(Work task) Where does the string "rest" appear? Copy every line of the entries below that holds it.

(Stored entries)
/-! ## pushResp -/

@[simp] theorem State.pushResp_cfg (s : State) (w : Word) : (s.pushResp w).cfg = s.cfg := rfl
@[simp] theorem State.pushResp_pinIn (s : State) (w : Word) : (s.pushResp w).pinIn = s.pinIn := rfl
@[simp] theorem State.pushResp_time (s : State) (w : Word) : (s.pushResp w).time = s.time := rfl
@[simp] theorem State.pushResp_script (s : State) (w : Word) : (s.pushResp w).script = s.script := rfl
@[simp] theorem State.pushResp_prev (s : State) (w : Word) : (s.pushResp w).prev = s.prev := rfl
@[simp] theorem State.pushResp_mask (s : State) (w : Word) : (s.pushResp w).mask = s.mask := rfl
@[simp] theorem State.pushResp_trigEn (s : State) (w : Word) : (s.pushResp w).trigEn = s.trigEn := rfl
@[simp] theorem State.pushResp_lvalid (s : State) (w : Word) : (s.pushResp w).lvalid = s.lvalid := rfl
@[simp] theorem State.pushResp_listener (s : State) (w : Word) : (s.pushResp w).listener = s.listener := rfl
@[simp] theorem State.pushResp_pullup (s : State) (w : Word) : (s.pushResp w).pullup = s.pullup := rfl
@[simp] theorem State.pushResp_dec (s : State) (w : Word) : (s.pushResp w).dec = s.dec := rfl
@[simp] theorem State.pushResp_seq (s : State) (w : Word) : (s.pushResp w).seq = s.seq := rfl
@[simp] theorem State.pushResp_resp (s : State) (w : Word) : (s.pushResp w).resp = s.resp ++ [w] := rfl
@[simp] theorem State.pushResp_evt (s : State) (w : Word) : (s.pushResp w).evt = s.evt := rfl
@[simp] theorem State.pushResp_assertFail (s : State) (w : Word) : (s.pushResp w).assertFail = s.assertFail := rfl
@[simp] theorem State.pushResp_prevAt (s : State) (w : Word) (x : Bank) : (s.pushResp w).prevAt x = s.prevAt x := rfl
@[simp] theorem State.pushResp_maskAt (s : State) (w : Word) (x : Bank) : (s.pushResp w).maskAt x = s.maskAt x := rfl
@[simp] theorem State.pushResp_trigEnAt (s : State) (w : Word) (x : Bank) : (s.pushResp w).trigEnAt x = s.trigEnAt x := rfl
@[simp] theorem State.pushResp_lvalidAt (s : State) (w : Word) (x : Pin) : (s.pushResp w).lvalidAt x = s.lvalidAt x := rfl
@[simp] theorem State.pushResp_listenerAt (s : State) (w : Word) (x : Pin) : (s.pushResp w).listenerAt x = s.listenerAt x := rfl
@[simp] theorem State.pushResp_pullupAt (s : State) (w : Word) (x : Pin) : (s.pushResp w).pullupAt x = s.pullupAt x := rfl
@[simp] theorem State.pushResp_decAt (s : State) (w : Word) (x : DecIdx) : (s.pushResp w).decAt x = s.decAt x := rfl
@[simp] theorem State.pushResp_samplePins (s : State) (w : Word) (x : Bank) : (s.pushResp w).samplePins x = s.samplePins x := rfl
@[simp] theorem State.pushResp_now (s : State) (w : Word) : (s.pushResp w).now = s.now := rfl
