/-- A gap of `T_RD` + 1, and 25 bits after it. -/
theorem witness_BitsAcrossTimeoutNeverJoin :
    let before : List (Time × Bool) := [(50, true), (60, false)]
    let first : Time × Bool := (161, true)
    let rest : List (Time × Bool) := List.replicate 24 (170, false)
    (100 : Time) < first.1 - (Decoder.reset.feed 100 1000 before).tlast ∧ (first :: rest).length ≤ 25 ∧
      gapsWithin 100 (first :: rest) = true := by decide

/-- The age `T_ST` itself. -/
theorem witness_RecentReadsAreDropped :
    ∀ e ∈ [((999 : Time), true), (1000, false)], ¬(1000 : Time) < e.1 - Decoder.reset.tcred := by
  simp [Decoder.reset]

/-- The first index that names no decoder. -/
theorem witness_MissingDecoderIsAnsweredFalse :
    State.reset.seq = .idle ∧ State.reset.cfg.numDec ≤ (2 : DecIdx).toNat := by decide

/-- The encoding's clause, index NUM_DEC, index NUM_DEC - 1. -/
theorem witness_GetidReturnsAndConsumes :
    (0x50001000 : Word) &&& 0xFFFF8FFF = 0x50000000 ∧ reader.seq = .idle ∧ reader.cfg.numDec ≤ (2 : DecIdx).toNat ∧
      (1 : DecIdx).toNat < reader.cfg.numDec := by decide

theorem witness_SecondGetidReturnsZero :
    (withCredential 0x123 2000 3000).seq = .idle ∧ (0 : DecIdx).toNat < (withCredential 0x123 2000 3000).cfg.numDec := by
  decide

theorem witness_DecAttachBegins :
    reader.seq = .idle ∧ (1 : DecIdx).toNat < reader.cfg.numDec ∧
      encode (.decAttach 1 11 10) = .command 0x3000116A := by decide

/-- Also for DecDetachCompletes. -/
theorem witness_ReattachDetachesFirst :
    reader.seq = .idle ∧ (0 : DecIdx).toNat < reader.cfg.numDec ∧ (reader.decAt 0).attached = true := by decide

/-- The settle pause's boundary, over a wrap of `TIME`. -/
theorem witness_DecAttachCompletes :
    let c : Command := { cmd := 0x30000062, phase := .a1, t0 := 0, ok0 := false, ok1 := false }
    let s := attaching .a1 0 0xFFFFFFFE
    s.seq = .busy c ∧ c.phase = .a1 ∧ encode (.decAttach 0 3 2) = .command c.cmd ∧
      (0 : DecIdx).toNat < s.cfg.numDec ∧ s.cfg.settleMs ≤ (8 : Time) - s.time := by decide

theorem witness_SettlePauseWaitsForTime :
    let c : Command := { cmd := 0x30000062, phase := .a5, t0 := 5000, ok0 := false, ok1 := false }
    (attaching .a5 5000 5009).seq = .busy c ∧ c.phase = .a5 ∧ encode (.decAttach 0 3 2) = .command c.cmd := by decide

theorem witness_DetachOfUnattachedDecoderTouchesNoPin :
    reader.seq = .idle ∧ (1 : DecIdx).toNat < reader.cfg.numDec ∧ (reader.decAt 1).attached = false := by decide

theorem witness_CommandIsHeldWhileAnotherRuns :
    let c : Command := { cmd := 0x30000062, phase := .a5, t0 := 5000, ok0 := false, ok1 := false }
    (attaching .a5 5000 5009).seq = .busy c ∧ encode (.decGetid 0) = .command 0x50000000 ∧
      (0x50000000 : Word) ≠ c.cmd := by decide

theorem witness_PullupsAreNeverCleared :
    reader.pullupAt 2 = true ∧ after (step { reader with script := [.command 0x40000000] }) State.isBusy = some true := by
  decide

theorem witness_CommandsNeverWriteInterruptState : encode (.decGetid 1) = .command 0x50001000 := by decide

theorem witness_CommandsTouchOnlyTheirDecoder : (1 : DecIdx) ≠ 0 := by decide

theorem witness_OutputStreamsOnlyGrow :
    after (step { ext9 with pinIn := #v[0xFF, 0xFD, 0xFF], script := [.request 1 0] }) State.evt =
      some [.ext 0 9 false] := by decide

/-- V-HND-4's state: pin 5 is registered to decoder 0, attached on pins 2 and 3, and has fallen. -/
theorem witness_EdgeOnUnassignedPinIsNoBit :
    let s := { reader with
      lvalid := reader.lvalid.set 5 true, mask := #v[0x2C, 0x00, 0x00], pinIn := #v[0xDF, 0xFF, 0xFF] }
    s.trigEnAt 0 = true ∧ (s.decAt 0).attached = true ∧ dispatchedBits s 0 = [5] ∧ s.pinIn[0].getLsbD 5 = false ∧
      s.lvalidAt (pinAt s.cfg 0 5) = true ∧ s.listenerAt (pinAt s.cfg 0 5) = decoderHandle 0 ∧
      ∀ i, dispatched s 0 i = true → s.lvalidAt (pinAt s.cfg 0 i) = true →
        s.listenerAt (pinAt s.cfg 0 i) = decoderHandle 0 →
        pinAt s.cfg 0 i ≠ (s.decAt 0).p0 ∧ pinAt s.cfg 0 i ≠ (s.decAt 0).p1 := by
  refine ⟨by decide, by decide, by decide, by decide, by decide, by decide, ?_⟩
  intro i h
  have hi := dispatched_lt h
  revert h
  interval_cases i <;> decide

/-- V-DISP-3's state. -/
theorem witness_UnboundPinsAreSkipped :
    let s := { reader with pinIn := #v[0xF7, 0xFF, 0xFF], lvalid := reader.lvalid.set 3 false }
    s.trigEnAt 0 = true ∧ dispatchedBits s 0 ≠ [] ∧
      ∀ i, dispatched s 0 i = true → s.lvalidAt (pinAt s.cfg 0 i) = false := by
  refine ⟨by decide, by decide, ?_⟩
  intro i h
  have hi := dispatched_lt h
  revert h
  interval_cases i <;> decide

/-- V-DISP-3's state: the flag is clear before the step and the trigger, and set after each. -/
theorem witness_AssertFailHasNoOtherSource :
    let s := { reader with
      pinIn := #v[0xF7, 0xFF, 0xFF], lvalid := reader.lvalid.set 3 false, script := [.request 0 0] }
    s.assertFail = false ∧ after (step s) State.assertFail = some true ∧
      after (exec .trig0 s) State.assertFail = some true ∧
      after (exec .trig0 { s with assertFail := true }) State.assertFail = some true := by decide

(Solution for this problem)
    let rest : List (Time × Bool) := List.replicate 24 (170, false)
    (100 : Time) < first.1 - (Decoder.reset.feed 100 1000 before).tlast ∧ (first :: rest).length ≤ 25 ∧
      gapsWithin 100 (first :: rest) = true := by decide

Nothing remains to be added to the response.